More practically, the corporate must make sure the manager understands accounting rules. “For instance, taking a gain or a loss at the end of a quarter may change [the company’s] earnings per share, depending on the size of the portfolio,” according to Sarbinowski.

While corporates are looking for more-customized solutions for their cash management, most don’t want to take on too much additional risk in their quest for yield, experts say. “The more mainstream investment tends to be investment-grade or better credit,” Sarbinowski says, “and you usually don’t see duration beyond two years.” Some corporates will look to high-yield bonds to grab a little extra return, “but the company has to really be comfortable with the volatility that comes with that,” he says.

Western has seen some clients move money into ultrashort strategies, Zelouf says, “with perhaps slightly longer maturity than traditional prime funds—maybe out to 90 days—which can give you a little bit more yield.”

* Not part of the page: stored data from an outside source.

-- ==== Sys2Proof/Laws/GoodEasel.lean ====
section
/-! SUPPORT. Every function of Machine/Easel.lean that answers a module keeps its maps canonical and its queue of commands. -/

namespace Sys2Proof.Machine

variable {cq : List Instr}

theorem State.mapEas_good (s : State) (g : EasSt → EasSt) (h : s.Good cq) :
    (State.mapEas s g).Good cq := by
  unfold State.mapEas
  repeat' (first
    | with_reducible assumption
    | (refine State.good_lit ?_; dsimp only; exact State.Good.maps (by assumption)))

theorem State.mirrorFuses_good (s : State) (h : s.Good cq) :
    (State.mirrorFuses s).Good cq := by
  unfold State.mirrorFuses
  repeat' (first
    | with_reducible assumption
    | with_reducible apply State.mapEas_good)

theorem State.setLocks_good (s : State) (m : Nat) (h : s.Good cq) :
    (State.setLocks s m).Good cq := by
  unfold State.setLocks
  repeat' (first
    | with_reducible assumption
    | with_reducible apply State.put_good
    | (with_reducible refine State.good_ite (fun _ => ?_) (fun _ => ?_)))

theorem State.setSensor_good (s : State) (k : Nat) (x : Sensor) (h : s.Good cq) :
    (State.setSensor s k x).Good cq := by
  unfold State.setSensor
  repeat' (first
    | with_reducible assumption
    | with_reducible apply State.mapEas_good)

theorem State.reading_good (s : State) (k v : Nat) (h : s.Good cq) :
    (State.reading s k v).Good cq := by
  unfold State.reading
  repeat' (first
    | with_reducible assumption
    | with_reducible apply State.errc_good
    | with_reducible apply State.setSensor_good
    | (with_reducible refine State.good_ite (fun _ => ?_) (fun _ => ?_)))

theorem State.easOk_good (s : State) (l : List Nat) (h : s.Good cq) :
    (State.easOk s l).1.Good cq := by
  unfold State.easOk
  repeat' (first
    | with_reducible assumption)

theorem State.easNo_good (s : State) (st : Nat) (h : s.Good cq) :
    (State.easNo s st).1.Good cq := by
  unfold State.easNo
  repeat' (first
    | with_reducible assumption)

theorem State.getId_good (s : State) (h : s.Good cq) :
    (State.getId s).1.Good cq := by
  unfold State.getId
  repeat' (first
    | with_reducible assumption
    | with_reducible apply State.easOk_good)

theorem State.getStatus_good (s : State) (h : s.Good cq) :
    (State.getStatus s).1.Good cq := by
  unfold State.getStatus
  repeat' (first
    | with_reducible assumption
    | with_reducible apply State.easOk_good)

theorem State.getSensor_good (s : State) (p : List Nat) (h : s.Good cq) :
    (State.getSensor s p).1.Good cq := by
  unfold State.getSensor
  repeat' (first
    | with_reducible assumption
    | with_reducible apply State.easNo_good
    | with_reducible apply State.easOk_good
    | extract_lets +onlyGivenNames z
    | split)

theorem State.getErrc_good (s : State) (p : List Nat) (h : s.Good cq) :
    (State.getErrc s p).1.Good cq := by
  unfold State.getErrc
  repeat' (first
    | with_reducible assumption
    | with_reducible apply State.easNo_good
    | with_reducible apply State.easOk_good
    | extract_lets +onlyGivenNames z
    | split)

theorem State.readLog_good (s : State) (p : List Nat) (h : s.Good cq) :
    (State.readLog s p).1.Good cq := by
  unfold State.readLog
  repeat' (first
    | with_reducible assumption
    | with_reducible apply State.easNo_good
    | with_reducible apply State.easOk_good
    | extract_lets +onlyGivenNames z
    | split)

theorem State.setNext_good (s : State) (p : List Nat) (h : s.Good cq) :
    (State.setNext s p).1.Good cq := by
  unfold State.setNext
  repeat' (first
    | with_reducible assumption
    | with_reducible apply State.easNo_good
    | with_reducible apply State.easOk_good
    | with_reducible apply State.put_good
    | extract_lets +onlyGivenNames z
    | split)

theorem State.stageProfile_good (s : State) (p : List Nat) (h : s.Good cq) :
    (State.stageProfile s p).1.Good cq := by
  unfold State.stageProfile
  repeat' (first
    | with_reducible assumption
    | with_reducible apply State.easNo_good
    | with_reducible apply State.easOk_good
    | with_reducible apply State.mapEas_good
    | extract_lets +onlyGivenNames z
    | split)

theorem State.commitProfile_good (s : State) (p : List Nat) (h : s.Good cq) :
    (State.commitProfile s p).1.Good cq := by
  unfold State.commitProfile
  repeat' (first
    | with_reducible assumption
    | with_reducible apply State.easNo_good
    | with_reducible apply State.easOk_good
    | with_reducible apply State.mapEas_good
    | with_reducible apply State.mirrorFuses_good
    | with_reducible apply State.put_good
    | extract_lets +onlyGivenNames z
    | split)

theorem State.readProfile_good (s : State) (p : List Nat) (h : s.Good cq) :
    (State.readProfile s p).1.Good cq := by
  unfold State.readProfile
  repeat' (first
    | with_reducible assumption
    | with_reducible apply State.easNo_good
    | with_reducible apply State.easOk_good
    | extract_lets +onlyGivenNames z
    | split)

theorem State.setLock_good (s : State) (p : List Nat) (h : s.Good cq) :
    (State.setLock s p).1.Good cq := by
  unfold State.setLock
  repeat' (first
    | with_reducible assumption
    | with_reducible apply State.easOk_good
    | with_reducible apply State.setLocks_good)

theorem State.moduleResetCmd_good (s : State) (p : List Nat) (h : s.Good cq) :
    (State.moduleResetCmd s p).1.Good cq := by
  unfold State.moduleResetCmd
  repeat' (first
    | with_reducible assumption
    | with_reducible apply State.easNo_good
    | with_reducible apply State.easOk_good
    | split)

theorem State.stageFw_good (s : State) (p : List Nat) (h : s.Good cq) :
    (State.stageFw s p).1.Good cq := by
  unfold State.stageFw
  repeat' (first
    | with_reducible assumption
    | with_reducible apply State.easNo_good
    | with_reducible apply State.easOk_good
    | with_reducible apply State.mapEas_good
    | extract_lets +onlyGivenNames z
    | split)

theorem State.commitFw_good (s : State) (p : List Nat) (h : s.Good cq) :
    (State.commitFw s p).1.Good cq := by
  unfold State.commitFw
  repeat' (first
    | with_reducible assumption
    | with_reducible apply State.easNo_good
    | with_reducible apply State.easOk_good
    | with_reducible apply State.mapEas_good
    | extract_lets +onlyGivenNames z
    | split)

theorem State.advanceSvn_good (s : State) (p : List Nat) (h : s.Good cq) :
    (State.advanceSvn s p).1.Good cq := by
  unfold State.advanceSvn
  repeat' (first
    | with_reducible assumption
    | with_reducible apply State.easNo_good
    | with_reducible apply State.easOk_good
    | with_reducible apply State.mirrorFuses_good
    | with_reducible apply State.put_good
    | extract_lets +onlyGivenNames z
    | split)

theorem State.easRun_good (s : State) (code : Nat) (p : List Nat) (h : s.Good cq) :
    (State.easRun s code p).1.Good cq := by
  unfold State.easRun
  repeat' (first
    | with_reducible assumption
    | with_reducible apply State.advanceSvn_good
    | with_reducible apply State.commitFw_good
    | with_reducible apply State.commitProfile_good
    | with_reducible apply State.easNo_good
    | with_reducible apply State.getErrc_good
    | with_reducible apply State.getId_good
    | with_reducible apply State.getSensor_good
    | with_reducible apply State.getStatus_good
    | with_reducible apply State.moduleResetCmd_good
    | with_reducible apply State.readLog_good
    | with_reducible apply State.readProfile_good
    | with_reducible apply State.setLock_good
    | with_reducible apply State.setNext_good
    | with_reducible apply State.stageFw_good
    | with_reducible apply State.stageProfile_good
    | split)

theorem State.easChecked_good (s : State) (code len : Nat) (p : List Nat) (h : s.Good cq) :
    (State.easChecked s code len p).1.Good cq := by
  unfold State.easChecked
  repeat' (first
    | with_reducible assumption
    | with_reducible apply State.easNo_good
    | with_reducible apply State.easRun_good
    | split)

theorem State.countStatus_good (s : State) (st : Nat) (h : s.Good cq) :
    (State.countStatus s st).Good cq := by
  unfold State.countStatus
  repeat' (first
    | with_reducible assumption
    | with_reducible apply State.errc_good
    | with_reducible apply State.mapEas_good
    | (with_reducible refine State.good_ite (fun _ => ?_) (fun _ => ?_)))

theorem State.busAnswer_good (s : State) (st tag : Nat) (r : List Nat) (h : s.Good cq) :
    (State.busAnswer s st tag r).Good cq := by
  unfold State.busAnswer
  repeat' (first
    | with_reducible assumption
    | with_reducible apply State.mapEas_good)

theorem State.mailAnswer_good (s : State) (st tag : Nat) (r : List Nat) (h : s.Good cq) :
    (State.mailAnswer s st tag r).Good cq := by
  unfold State.mailAnswer
  repeat' (first
    | with_reducible assumption
    | refine fun _ => ?_
    | with_reducible apply State.mapEas_good
    | with_reducible apply State.msix_good
    | with_reducible apply State.put_good
    | with_reducible apply State.setWord_good
    | with_reducible apply State.good_foldl
    | (with_reducible refine State.good_ite (fun _ => ?_) (fun _ => ?_)))

theorem State.thenReset_good (s : State) (code st at_ : Nat) (h : s.Good cq) :
    (State.thenReset s code st at_).Good cq := by
  unfold State.thenReset
  repeat' (first
    | with_reducible assumption
    | with_reducible apply State.resetModule_good
    | (with_reducible refine State.good_ite (fun _ => ?_) (fun _ => ?_)))

theorem State.busCommand_good (s : State) (code tag : Nat) (p : List Nat) (crc at_ : Nat) (h : s.Good cq) :
    (State.busCommand s code tag p crc at_).Good cq := by
  unfold State.busCommand
  repeat' (first
    | with_reducible assumption
    | with_reducible apply State.busAnswer_good
    | with_reducible apply State.countStatus_good
    | with_reducible apply State.easChecked_good
    | with_reducible apply State.easNo_good
    | with_reducible apply State.thenReset_good
    | split)

theorem State.mailCommand_good (s : State) (code at_ : Nat) (h : s.Good cq) :
    (State.mailCommand s code at_).Good cq := by
  unfold State.mailCommand
  repeat' (first
    | with_reducible assumption
    | with_reducible apply State.countStatus_good
    | with_reducible apply State.easChecked_good
    | with_reducible apply State.mailAnswer_good
    | with_reducible apply State.thenReset_good
    | split)

theorem State.mailStart_good (s : State) (v : Word) (h : s.Good cq) :
    (State.mailStart s v).Good cq := by
  unfold State.mailStart
  repeat' (first
    | with_reducible assumption
    | with_reducible apply State.countStatus_good
    | with_reducible apply State.errc_good
    | with_reducible apply State.mailAnswer_good
    | with_reducible apply State.mapEas_good
    | with_reducible apply State.put_good
    | (with_reducible refine State.good_ite (fun _ => ?_) (fun _ => ?_)))

theorem State.mailTimeout_good (s : State) (h : s.Good cq) :
    (State.mailTimeout s).Good cq := by
  unfold State.mailTimeout
  repeat' (first
    | with_reducible assumption
    | with_reducible apply State.countStatus_good
    | with_reducible apply State.mailAnswer_good
    | split)

theorem State.assignAddress_good (s : State) (a at_ : Nat) (h : s.Good cq) :
    (State.assignAddress s a at_).Good cq := by
  unfold State.assignAddress
  repeat' (first
    | with_reducible assumption
    | with_reducible apply State.mapEas_good
    | (with_reducible refine State.good_ite (fun _ => ?_) (fun _ => ?_)))

theorem State.busTimeout_good (s : State) (at_ : Nat) (h : s.Good cq) :
    (State.busTimeout s at_).Good cq := by
  unfold State.busTimeout
  repeat' (first
    | with_reducible assumption
    | with_reducible apply State.errc_good
    | (with_reducible refine State.good_ite (fun _ => ?_) (fun _ => ?_)))

theorem State.consoleLine_good (s : State) (line : List Nat) (at_ : Nat) (h : s.Good cq) :
    (State.consoleLine s line at_).Good cq := by
  unfold State.consoleLine
  repeat' (first
    | with_reducible assumption
    | with_reducible apply State.countStatus_good
    | with_reducible apply State.easChecked_good
    | with_reducible apply State.easNo_good
    | with_reducible apply State.errc_good
    | with_reducible apply State.mapEas_good
    | with_reducible apply State.thenReset_good
    | split)

theorem State.cutCommits_good (s : State) (h : s.Good cq) :
    (State.cutCommits s).Good cq := by
  unfold State.cutCommits
  repeat' (first
    | with_reducible assumption
    | refine fun _ => ?_
    | with_reducible apply State.put_good
    | with_reducible apply State.good_foldl
    | (refine State.good_lit ?_; dsimp only; exact State.Good.maps (by assumption))
    | (with_reducible refine State.good_ite (fun _ => ?_) (fun _ => ?_)))

theorem State.runRecovery_good (s : State) (h : s.Good cq) :
    (State.runRecovery s).Good cq := by
  unfold State.runRecovery
  repeat' (first
    | with_reducible assumption
    | with_reducible apply State.mapEas_good
    | with_reducible apply State.put_good)

theorem State.watchdog_good (s : State) (at_ : Nat) (h : s.Good cq) :
    (State.watchdog s at_).Good cq := by
  unfold State.watchdog
  repeat' (first
    | with_reducible assumption
    | with_reducible apply State.cutCommits_good
    | with_reducible apply State.errc_good
    | with_reducible apply State.fresh64_good
    | with_reducible apply State.mapEas_good
    | with_reducible apply State.mirrorFuses_good
    | with_reducible apply State.put_good
    | with_reducible apply State.reach_good
    | with_reducible apply State.runRecovery_good
    | (with_reducible refine State.good_ite (fun _ => ?_) (fun _ => ?_)))

end Sys2Proof.Machine
end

BNY Mellon’s Cardona says an especially popular strategy lately has been “matched funding,” where the manager matches the portfolio’s maturity to the client’s anticipated liquidity needs. “The investor knows exactly what they will need in incremental yield and exactly when it will be available to them,” he says. That kind of precise customization is not possible in a commingled fund and helps explain the attractiveness of separate accounts.